## Given information:
+ + +

-- ==== Sys2Proof/Machine/Commit.lean ====
section
/-! DEFINITION. The commit of an atomic region's record (16 R379, R380, R382): one function of the values read, which a home
CLD and every seat of a table run alike. -/
namespace Sys2Proof.Machine

/-- The fresh value of a load of the record. -/
def freshOf (fresh : List (Nat × Nat × Nat)) (lane k : Nat) : Nat :=
  ((fresh.find? fun x => x.1 == lane && x.2.1 == k).map fun x => x.2.2).getD 0

/-- Fresh + c modulo 2^32 (16 R377). -/
def freshPlus (fresh : List (Nat × Nat × Nat)) (lane k : Nat) (c : Word) : Word := BitVec.ofNat 32 (freshOf fresh lane k) + c

/-- The outcome of a constraint on a value (16 R379). -/
def Constraint.holds (c : Constraint) (x : Word) : Bool :=
  let read := fun (v : Word) => if c.signed then v.toInt else (v.toNat : Int)
  let (p, q) := if c.symFirst then (read x, read c.plain) else (read c.plain, read x)
  match c.rel with
  | 0 => decide (p = q)
  | 1 => decide (p ≠ q)
  | 2 => decide (p < q)
  | _ => decide (p ≤ q)

/-- The bytes' value of a store record (16 R380). -/
def StoreData.value (fresh : List (Nat × Nat × Nat)) : StoreData → Nat
  | .plain v => v
  | .sym lane k c _ => (freshPlus fresh lane k c).toNat
  | .deps _ v => v

/-- Commit of 16 R382: the outcome, and the stores to make. -/
def commitEval (read : RegionLoad → Nat) (poisoned : RegionLoad → Bool) (loads : List RegionLoad) (stores : List RegionStore)
    (constraints : List Constraint) (fragile : List (Nat × Nat)) : CommitResult × List (Acc × Nat) :=
  let fresh := loads.map fun l => (l.lane, l.k, read l)
  let changed := (loads.filter fun l => read l != l.old).map fun l => (l.lane, l.k)
  let nchg := min 255 changed.length
  let flipped := constraints.any fun c =>
    changed.contains (c.lane, c.k) && c.holds (freshPlus fresh c.lane c.k c.c) != c.outcome
  let (out, cause) :=
    if loads.any poisoned then (4, 4)
    else if changed.isEmpty then (2, 0)
    else if changed.any fragile.contains then (4, 2)
    else if flipped then (4, 3)
    else (3, 0)
  ({ out := out, cause := cause, nchg := nchg, fresh := fresh },
    if out = 4 then [] else stores.map fun s => (s.acc, s.data.value fresh))

end Sys2Proof.Machine
end

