-- ==== Sys2Proof/Machine/Exchange.lean ====
section
/-! DEFINITION. Lane exchange, votes, scans and the identity writers (08 R176 to R180), and the index windows
(09 R190, R201 to R203). -/
namespace Sys2Proof.Machine

/-! ## Permutations -/

/-- A permuting instruction: enabled lane L receives the 32-bit lane `pick L` of va (08 R177). -/
def exchangeOp (i : Instr) (k : Bool) (d a : Nat) (more : List Nat) (extra : List Nat) (pick : At → Nat → Nat) : RegOp :=
  { i := i, k := k
    chk := fun _ => { use := { vr := a :: more, vw := [d] } }
    tagging := fun x => { src := fun l => (a, pick x l) :: ownLanes more l }
    key := fun _ => some extra
    result := fun x => { writes := x.put32 x.enabled d fun l => x.lane a (pick x l) } }

/-- vbfly: va[L xor m] (08 R177). -/
def execVbfly (k : Bool) (d a : BitVec 7) (m : BitVec 5) (s : State) : Host.Outcome State Fault Refusal :=
  issueReg (exchangeOp (.vbfly k d a m) k d.toNat a.toNat [] [m.toNat] fun _ l => Nat.xor l m.toNat) s

/-- vshfl: va[vi[L][4:0]] (08 R177). -/
def execVshfl (k : Bool) (d a i : BitVec 7) (s : State) : Host.Outcome State Fault Refusal :=
  issueReg (exchangeOp (.vshfl k d a i) k d.toNat a.toNat [i.toNat] [] fun x l => x.lane i.toNat l % 32) s

/-- vbcast: va[lane] (08 R177). -/
def execVbcast (k : Bool) (d a : BitVec 7) (l : BitVec 5) (s : State) : Host.Outcome State Fault Refusal :=
  issueReg (exchangeOp (.vbcast k d a l) k d.toNat a.toNat [] [l.toNat] fun _ _ => l.toNat) s

/-- vrotl: va[(L + k) mod 32] (08 R177). -/
def execVrotl (k : Bool) (d a : BitVec 7) (r : BitVec 5) (s : State) : Host.Outcome State Fault Refusal :=
  issueReg (exchangeOp (.vrotl k d a r) k d.toNat a.toNat [] [r.toNat] fun _ l => (l + r.toNat) % 32) s

/-- `%tid` of a lane: 32 × `%gid` + L until `regrp` moves the lane (07 R141; 08 R184). -/
def Group.tidOf (g : Group) (l : Nat) : Nat := AList.getD g.tid l (32 * g.gid + l)

/-- vlane: the lane's position (08 R177). -/
def execVlane (k : Bool) (d : BitVec 7) (s : State) : Host.Outcome State Fault Refusal :=
  issueReg
    { i := .vlane k d, k := k
      chk := fun _ => { use := { vw := [d.toNat] } }
      key := fun _ => some []
      result := fun x => { writes := x.put32 x.enabled d.toNat fun l => l } } s

/-- vtid: the lane's `%tid`; the key holds every position's (08 R177; 09 R196). -/
def execVtid (k : Bool) (d : BitVec 7) (s : State) : Host.Outcome State Fault Refusal :=
  issueReg
    { i := .vtid k d, k := k
      chk := fun _ => { use := { vw := [d.toNat] } }
      key := fun x => some (lanes.map x.g.tidOf)
      result := fun x => { writes := x.put32 x.enabled d.toNat x.g.tidOf } } s

/-! ## Between vectors and scalars -/

/-- vtos: lane `l` of va, extended to 64 bits; V-class; it ignores the guard (08 R178; 16 R379). -/
def execVtos (k : Bool) (d : BitVec 8) (a : BitVec 7) (l : BitVec 5) (s : State) : Host.Outcome State Fault Refusal :=
  issueReg
    { i := .vtos k d a l, k := k, late := true
      chk := fun x => let c := vecChk anyType [a.toNat] [] [] x
                      { c with use := { c.use with sw := [d.toNat] } }
      written := fun _ => 0xFFFFFFFF
      frag := fun x => ownLanes (regsOf x.ty a.toNat) l.toNat
      key := fun x => some [modeE x.e.mode, l.toNat]
      result := fun x => { writes := [.s d.toNat (widen64 x.ty (x.elem x.ty a.toNat l.toNat))] } } s

/-- stov: the scalar into one lane, where that lane is enabled (08 R178). -/
def execStov (k : Bool) (d : BitVec 7) (c : BitVec 8) (l : BitVec 5) (s : State) : Host.Outcome State Fault Refusal :=
  let mask := fun (x : At) => x.enabled &&& (1 <<< l.toNat)
  issueReg
    { i := .stov k d c l, k := k
      chk := vecChk anyType [] [d.toNat] [c.toNat]
      written := mask
      key := fun x => some [modeE x.e.mode, l.toNat]
      result := fun x => { writes := x.put x.ty (mask x) d.toNat fun _ => ((x.sval c.toNat).toNat, 0) } } s

/-- vballot: pa masked by the enabled lanes (08 R179). -/
def execVballot (k : Bool) (d : BitVec 8) (p : BitVec 4) (s : State) : Host.Outcome State Fault Refusal :=
  issueReg
    { i := .vballot k d p, k := k
      chk := fun _ => { use := { sw := [d.toNat] } }
      key := fun x => some [(x.g.pget p.toNat).toNat]
      result := fun x => { writes := [.s d.toNat ((x.g.pget p.toNat &&& x.enabled).setWidth 64)] } } s

/-- vfind: the lowest enabled lane whose bit of pa is 1, or 32 (08 R179). -/
def execVfind (k : Bool) (d : BitVec 8) (p : BitVec 4) (s : State) : Host.Outcome State Fault Refusal :=
  issueReg
    { i := .vfind k d p, k := k
      chk := fun _ => { use := { sw := [d.toNat] } }
      key := fun x => some [(x.g.pget p.toNat).toNat]
      result := fun x =>
        { writes := [.s d.toNat (BitVec.ofNat 64 ((lowestLane (x.g.pget p.toNat &&& x.enabled)).getD 32))] } } s

/-! ## Scans (08 R180) -/

/-- The types a scan accepts: integers, f16, bf16 and f32 (08 R180). -/
def scanType (t : EType) : Bool := isInteger t || isArithFloat t

/-- One addition of a scan: the accumulator, if any, plus an element, as `vadd` adds (08 R180). -/
def scanAdd (t : EType) (nm : NumMode) (acc : Option Nat) (x : Nat) : Nat × Flags :=
  match acc with
  | none => lnRead t nm x
  | some y => let (r, f) := lnAdd t nm y x
              (r % 2 ^ widthOf t, f)

/-- The running sums over the enabled lanes, ascending: lane and sum, and the flags (08 R180). -/
def scanSums (t : EType) (nm : NumMode) (elem : Nat → Nat) : List Nat → Option Nat → List (Nat × Nat) × Flags
  | [], _ => ([], 0)
  | l :: r, acc =>
    let (v, f) := scanAdd t nm acc (elem l)
    let (rest, g) := scanSums t nm elem r (some v)
    ((l, v) :: rest, f ||| g)

/-- vscan: the running sums in the enabled lanes (08 R180). -/
def execVscan (k : Bool) (d a : BitVec 7) (s : State) : Host.Outcome State Fault Refusal :=
  issueReg
    { i := .vscan k d a, k := k
      chk := vecChk scanType [a.toNat] [d.toNat] []
      tagging := fun x =>
        { src := fun l => ((lanesIn x.enabled).filter (· ≤ l)).flatMap (ownLanes (regsOf x.ty a.toNat)) }
      key := fun x => some (modeE x.e.mode :: numKeyOf .arith x.ty x.e.mode)
      result := fun x =>
        let (sums, f) := scanSums x.ty x.num (x.elem x.ty a.toNat) (lanesIn x.enabled) none
        { writes := x.put x.ty x.enabled d.toNat fun l => plainLane x.ty (AList.getD sums l 0)
          flags := f } } s

/-- vred: the whole sum in a scalar; zero where no lane is enabled (08 R180; 16 R379). -/
def execVred (k : Bool) (d : BitVec 8) (a : BitVec 7) (s : State) : Host.Outcome State Fault Refusal :=
  issueReg
    { i := .vred k d a, k := k
      chk := fun x => let c := vecChk scanType [a.toNat] [] [] x
                      { c with use := { c.use with sw := [d.toNat] } }
      frag := fun x => (lanesIn x.enabled).flatMap (ownLanes (regsOf x.ty a.toNat))
      key := fun x => some (modeE x.e.mode :: numKeyOf .arith x.ty x.e.mode)
      result := fun x =>
        let (sums, f) := scanSums x.ty x.num (x.elem x.ty a.toNat) (lanesIn x.enabled) none
        { writes := [.s d.toNat (widen64 x.ty ((sums.getLast?.map Prod.snd).getD 0))], flags := f } } s

/-! ## Index windows and the opf set -/

/-- A window's base and length; one never set covers v0 (07 R142). -/
def Group.windowOf (g : Group) (n : Nat) : Nat × Nat := AList.getD g.windows n (0, 1)

/-- The lowest enabled lane whose index lies outside the window (09 R202). -/
def indexFault (x : At) (n i : Nat) : Option Flt :=
  let len := (x.g.windowOf n).2
  ((lanesIn x.enabled).find? fun l => decide (len ≤ x.lane i l)).map fun l =>
    { code := fcINDEX, detail := l, tval := some (BitVec.ofNat 64 (x.lane i l)) }

/-- The register of a window that a lane's index names (09 R202). -/
def windowReg (x : At) (n i l : Nat) : Nat := (x.g.windowOf n).1 + x.lane i l

/-- The registers the enabled lanes name, where every index is in range. -/
def windowRegs (x : At) (n i : Nat) : List Nat :=
  if (indexFault x n i).isSome then [] else ((lanesIn x.enabled).map (windowReg x n i)).eraseDups

/-- vldx: v[base + vi[L]][L] (09 R202). -/
def execVldx (k : Bool) (n : BitVec 2) (d i : BitVec 7) (s : State) : Host.Outcome State Fault Refusal :=
  issue
    { i := .vldx k n d i, k := k
      chk := fun x => { use := { vr := i.toNat :: windowRegs x n.toNat i.toNat, vw := [d.toNat] } }
      region := fun x => { writes := fun l => if laneAt x.enabled l then [d.toNat] else [] }
      body := fun w x =>
        match indexFault x n.toNat i.toNat with
        | some f => .refuse w f
        | none =>
          let w1 := w.updRegion x.r fun rg =>
            (rg.addFragile (rg.refs ((lanesIn x.enabled).map fun l => (i.toNat, l)))).tagWrites [d.toNat] x.enabled
              { src := fun l => [(windowReg x n.toNat i.toNat l, l)] }
          let put := x.put32 x.enabled d.toNat fun l => x.lane (windowReg x n.toNat i.toNat l) l
          .next (w1.each put fun w rw => w.writeReg x.r rw) x } s

/-- vstx: v[base + vi[L]][L] := v[L] (09 R203). -/
def execVstx (k : Bool) (n : BitVec 2) (v i : BitVec 7) (s : State) : Host.Outcome State Fault Refusal :=
  issue
    { i := .vstx k n v i, k := k
      chk := fun x => { use := { vr := [v.toNat, i.toNat], vw := windowRegs x n.toNat i.toNat } }
      region := fun x =>
        { writes := fun l => if laneAt x.enabled l && (indexFault x n.toNat i.toNat).isNone
                             then [windowReg x n.toNat i.toNat l] else [] }
      body := fun w x =>
        match indexFault x n.toNat i.toNat with
        | some f => .refuse w f
        | none =>
          let target := fun (t : Nat) => lanesWhere x.enabled fun l => windowReg x n.toNat i.toNat l == t
          let regs := windowRegs x n.toNat i.toNat
          let w1 := w.updRegion x.r fun rg0 =>
            let rg1 := rg0.addFragile (rg0.refs ((lanesIn x.enabled).map fun l => (i.toNat, l)))
            regs.foldl (fun rg t => rg.tagWrites [t] (target t)
              { src := fun _ => [], sym := fun _ l => depsTag (rg0.refs [(v.toNat, l)]) }) rg1
          .next (w1.each regs fun w t =>
            w.each (x.put32 (target t) t fun l => x.lane v.toNat l) fun w rw => w.writeReg x.r rw) x } s

/-- ixw: sets a window's base and length (09 R201). -/
def execIxw (k : Bool) (n : BitVec 2) (b l : BitVec 7) (s : State) : Host.Outcome State Fault Refusal :=
  issue
    { i := .ixw k n b l, k := k
      chk := fun x => { reg := decide (x.g.vregs < b.toNat + l.toNat) }
      body := fun w x =>
        .next (w.updGroup x.r fun g => { g with windows := AList.put g.windows n.toNat (b.toNat, l.toNat) }) x } s

/-- The registers an `opf` mask names, from vbase (09 R190). -/
def opfRegs (base : Nat) (mask : BitVec 16) : List Nat :=
  ((upTo 16).filter fun i => mask.getLsbD i).map fun i => base + i

/-- opf: replaces the opf set and starts copying its registers into the buffer (09 R190). -/
def execOpf (k : Bool) (b : BitVec 6) (m : BitVec 16) (s : State) : Host.Outcome State Fault Refusal :=
  let regs := opfRegs (2 * b.toNat) m
  issue
    { i := .opf k b m, k := k
      chk := fun x => { reg := regs.any fun n => decide (x.g.vregs ≤ n) }
      body := fun w x =>
        .next (w.updGroup x.r fun g => { g with opf := regs, buffer := regs.foldl (bufferRead regs) g.buffer }) x } s

end Sys2Proof.Machine
end

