-- ==== Sys2Proof/Machine/Engine.lean ====
section
/-! DEFINITION. The engine instructions: their checks, the rendezvous latch, the engine's queue and what each operation does
when it runs (11 R249 to R258, R464; 12 R262 to R279). -/
namespace Sys2Proof.Machine

/-! ## Function codes (03 R73) -/

/-- mma -/
def enMma : Nat := 0x04
/-- mmas -/
def enMmas : Nat := 0x05
/-- mzero -/
def enMzero : Nat := 0x06
/-- mdrain -/
def enMdrain : Nat := 0x07
/-- kset -/
def enKset : Nat := 0x0D
/-- spld -/
def enSpld : Nat := 0x0E
/-- spst -/
def enSpst : Nat := 0x0F
/-- spev -/
def enSpev : Nat := 0x10
/-- spbwd -/
def enSpbwd : Nat := 0x11
/-- spgrd -/
def enSpgrd : Nat := 0x12
/-- sprf -/
def enSprf : Nat := 0x13
/-- spoog -/
def enSpoog : Nat := 0x14

/-- The tiles an engine word reads apart from td. -/
def EngineWord.reads (e : EngineWord) : List Nat := [e.ta, e.tb, e.tc].filterMap id
/-- The tiles an engine word names, in the order td, ta, tb, tc (11 R259). -/
def EngineWord.names (e : EngineWord) : List Nat := [e.td, e.ta, e.tb, e.tc].filterMap id

/-! ## The checks at issue (11 R250, R251, R256, R259; 12 R268 to R270) -/

/-- Whether A, B and C make an accepted combination (11 R250). -/
def matrixTypes (f : Word) : Bool :=
  let float := fun (n : Nat) => n == 8 || n == 9 || n == 11
  (float (fmtA f) && float (fmtB f) && fmtC f == 10) || (fmtA f == 0 && fmtB f == 0 && fmtC f == 4)

/-- The shape of ta as m by k, and of tb as k by n (11 R250). -/
def matrixShape (f : Word) (a b : Tile) : (Nat × Nat) × (Nat × Nat) :=
  (if fmtTA f then (a.cols, a.rows) else (a.rows, a.cols), if fmtTB f then (b.cols, b.rows) else (b.rows, b.cols))

/-- The first failing detail in the order 4, 9, 5, 6 (11 R259). -/
def firstDetail (ds : List (Bool × Nat)) (t : Nat) : Option Flt := (ds.find? fun d => d.1).map fun d => tileFlt d.2 t

/-- Details 4, 9, 5 and 6 of an engine instruction. -/
def shapeFault (e : EngineWord) (fmt : Word) (tile : Nat → Tile) : Option Flt :=
  let td := e.td.getD (e.ta.getD 0)
  let d := tile (e.td.getD 0)
  let a := tile (e.ta.getD 0)
  let b := tile (e.tb.getD 0)
  let c := tile (e.tc.getD 0)
  let meets := e.td.isSome && e.reads.any fun t => some t == e.td
  let ((m, k), (k2, n)) := matrixShape fmt a b
  let square := fun (t : Tile) (r q : Nat) => t.rows == r && t.cols == q
  if e.code = enMma ∨ e.code = enMmas then
    let scaled := e.code == enMmas
    let kb := ceilDiv k 128
    firstDetail
      [(!matrixTypes fmt || a.type != fmtA fmt || b.type != fmtB fmt || d.type != fmtC fmt, 4),
       (fmtSM fmt != (if scaled then 1 else 0) || (scaled && (fmtA fmt != 11 || fmtB fmt != 11)), 9),
       (k != k2 || !square d m n || decide (128 < m) || decide (128 < n) || decide (256 < k) ||
         (scaled && (c.type != 10 || decide (c.rows * c.cols < m * kb + kb * ceilDiv n 128))), 5),
       (meets, 6)] td
  else if e.code = enMdrain then
    let ok := (a.type == 10 && (d.type == 11 || d.type == 9 || d.type == 8 || d.type == 10)) ||
      (a.type == 4 && (d.type == 0 || d.type == 4 || d.type == 10))
    firstDetail [(!ok, 4), (a.rows != d.rows || a.cols != d.cols, 5), (meets, 6)] td
  else if e.code = enSpld then firstDetail [(a.type != 9, 4), (!square a 256 128, 5)] td
  else if e.code = enSpst then firstDetail [(d.type != 9, 4), (!square d 256 128, 5)] td
  else if e.code = enSpev then
    firstDetail [(a.type != 10 || d.type != 10, 4), (!square a a.rows 64 || !square d a.rows 64, 5), (meets, 6)] td
  else if e.code = enSpbwd then
    firstDetail [(a.type != 10 || b.type != 10 || d.type != 10, 4),
      (!square a a.rows 64 || !square b a.rows 64 || !square d a.rows 64, 5), (meets, 6)] td
  else if e.code = enSpgrd then
    firstDetail [(a.type != 10 || b.type != 10 || d.type != 10, 4),
      (!square a a.rows 64 || !square b a.rows 64 || !square d 256 64, 5), (meets, 6)] td
  else none
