/-- Stage 1 extends one of M4 to M7 with a digest of 32 bytes (20 R441). -/
def W.stageExtend (w : W) (chip register : Nat) (digest : List Byte) : W :=
  if w.firmware chip && decide (4 ≤ register) && decide (register < 8) && digest.length == 32 then
    w.updChip chip fun h => h.extend register digest
  else w

/-- FUSE_WRITE: stage 1 blows fuses on a signed command, only from 0 to 1 (20 R442, R445). The bytes of the command in its audit
record are free. -/
def execFuseWrite (chip : Nat) (command : FuseCommand) (st : State) : Host.Outcome State Fault Refusal :=
  lift (fun w =>
    let message := bytesOf 1 command.revoke.toNat ++ bytesOf 4 command.version.toNat
    if !w.firmware chip || !Config.commandSigned chip message command.signature || w.auditFull chip then w
    else
      let (a, b) := w.fuse chip
      let w1 : W := { w with s := { w.s with fuses := AList.put w.s.fuses chip (a ||| command.revoke, b ||| command.version) } }
      let (w2, payload) := w1.freeBytes 32
      w2.audit chip 6 0xFF payload) st

/-! ## Attestation (20 R444) -/

/-- Whether CLD 0 of a package answers SPDM: its firmware runs, the chip is not in RECOVERY, and the host link carries the
mailbox (20 R443, R444). -/
def W.spdmReady (w : W) (pkg : Nat) : Bool :=
  w.firmware (4 * pkg) && (w.chip (4 * pkg)).power != .recovery && w.hostUp pkg

/-- An answer's header: version, response code and two parameters (PRESUMED from the DMTF's own specification, log 37). -/
def spdmHeader (version code p1 p2 : Nat) : List Byte := bytesOf 1 version ++ bytesOf 1 code ++ bytesOf 1 p1 ++ bytesOf 1 p2
/-- Whether a version is supported: 1.2 or 1.3, as a byte (20 R444). -/
def spdmVersion (v : Nat) : Bool := v == 0x12 || v == 0x13

/-- Answers a request in a version: an error answer for one that is not supported. -/
def W.spdm (w : W) (pkg version : Nat) (answer : W → W × List Byte) : W :=
  if !w.spdmReady pkg then w
  else if !spdmVersion version then w.out (.spdm pkg (spdmHeader 0x12 0x7F 0x41 0))
  else
    let (w1, bs) := answer w
    w1.out (.spdm pkg bs)

/-- GET_VERSION: the versions 1.2 and 1.3 (20 R444). -/
def execGetVersion (pkg : Nat) (st : State) : Host.Outcome State Fault Refusal :=
  lift (fun w => if !w.spdmReady pkg then w
    else w.out (.spdm pkg (spdmHeader 0x10 0x04 0 0 ++ [0, 2, 0x00, 0x12, 0x00, 0x13]))) st

/-- GET_CAPABILITIES: the capability fields are free (20 R444). -/
def execGetCapabilities (pkg version : Nat) (st : State) : Host.Outcome State Fault Refusal :=
  lift (fun w => w.spdm pkg version fun w =>
    let (w1, bs) := w.freeBytes 16
    (w1, spdmHeader version 0x61 0 0 ++ bs)) st

/-- NEGOTIATE_ALGORITHMS: ECDSA over P-384 for signatures and SHA-256 for measurements; the other fields are free (20 R444). -/
def execNegotiateAlgorithms (pkg version : Nat) (st : State) : Host.Outcome State Fault Refusal :=
  lift (fun w => w.spdm pkg version fun w =>
    let (w1, rest) := w.freeBytes 20
    (w1, spdmHeader version 0x63 0 0 ++ bytesOf 4 36 ++ bytesOf 4 0x02 ++ bytesOf 4 0x80 ++ rest)) st

/-- GET_DIGESTS: the digest of the certificate chain (20 R444). -/
def execGetDigests (pkg version : Nat) (st : State) : Host.Outcome State Fault Refusal :=
  lift (fun w => w.spdm pkg version fun w => (w, spdmHeader version 0x01 0 1 ++ sha256 (Config.certificates pkg))) st

/-- GET_CERTIFICATE: a portion of the certificate chain, which ends in the device identity key (20 R444). -/
def execGetCertificate (pkg version offset len : Nat) (st : State) : Host.Outcome State Fault Refusal :=
  lift (fun w => w.spdm pkg version fun w =>
    let chain := Config.certificates pkg
    let part := (chain.drop offset).take len
    (w, spdmHeader version 0x02 0 0 ++ bytesOf 2 part.length ++ bytesOf 2 (chain.length - offset - part.length) ++ part)) st

/-- CHALLENGE: a signature with the device identity key over the nonce and the chain's digest (20 R444). -/
def execChallenge (pkg version : Nat) (nonce : List Byte) (st : State) : Host.Outcome State Fault Refusal :=
  lift (fun w => w.spdm pkg version fun w =>
    let digest := sha256 (Config.certificates pkg)
    (w, spdmHeader version 0x03 0 1 ++ digest ++ Config.signature pkg (nonce ++ digest))) st

/-- The value of a measurement index: 8c + i + 1 is Mi of chip c (20 R444). -/
def W.measurement (w : W) (pkg index : Nat) : List Byte := (w.chip (4 * pkg + (index - 1) / 8)).measure ((index - 1) % 8)

/-- GET_MEASUREMENTS: index 0 asks how many there are, 1 to 32 for one, 255 for all; with a nonce the answer is signed
(20 R444; the counting and the all form PRESUMED, log 37). -/
def execGetMeasurements (pkg version index : Nat) (nonce : List Byte) (st : State) : Host.Outcome State Fault Refusal :=
  lift (fun w => w.spdm pkg version fun w =>
    let asked : List Nat := if index = 255 then (upTo 32).map (· + 1) else if 1 ≤ index ∧ index ≤ 32 then [index] else []
    if index ≠ 0 ∧ asked.isEmpty then (w, spdmHeader version 0x7F 0x01 0)
    else
      let body := spdmHeader version 0x60 (if index = 0 then 32 else 0) 0 ++
        asked.flatMap fun i => bytesOf 1 i ++ w.measurement pkg i
      (w, body ++ (if nonce.isEmpty then [] else Config.signature pkg (nonce ++ body)))) st

/-! ## The audit log (20 R445 to R447) -/

/-- FIRMWARE_RECORD: stage 1 submits a record, which is appended after the cycle's records of hardware; with the ring full the
submission stalls (20 R445, R447). -/
def execFirmwareRecord (chip ctx : Nat) (payload : List Byte) (st : State) : Host.Outcome State Fault Refusal :=
  lift (fun w =>
    if !w.firmware chip || w.auditFull chip || !(ctx == 0xFF || decide (ctx < 64)) then w
    else w.updChip chip fun h => { h with submitted := h.submitted ++ [(ctx, payload)] }) st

+ + +

## Problem to solve:
Please give an exact copy of the lines above, beginning with the line containing "l) :: ownLanes" and running through the line containing "def execVbfly (k", and of no other lines.

## Output:
    tagging := fun x => { src := fun l => (a, pick x l) :: ownLanes more l }
    key := fun _ => some extra
    result := fun x => { writes := x.put32 x.enabled d fun l => x.lane a (pick x l) } }

/-- vbfly: va[L xor m] (08 R177). -/
def execVbfly (k : Bool) (d a : BitVec 7) (m : BitVec 5) (s : State) : Host.Outcome State Fault Refusal :=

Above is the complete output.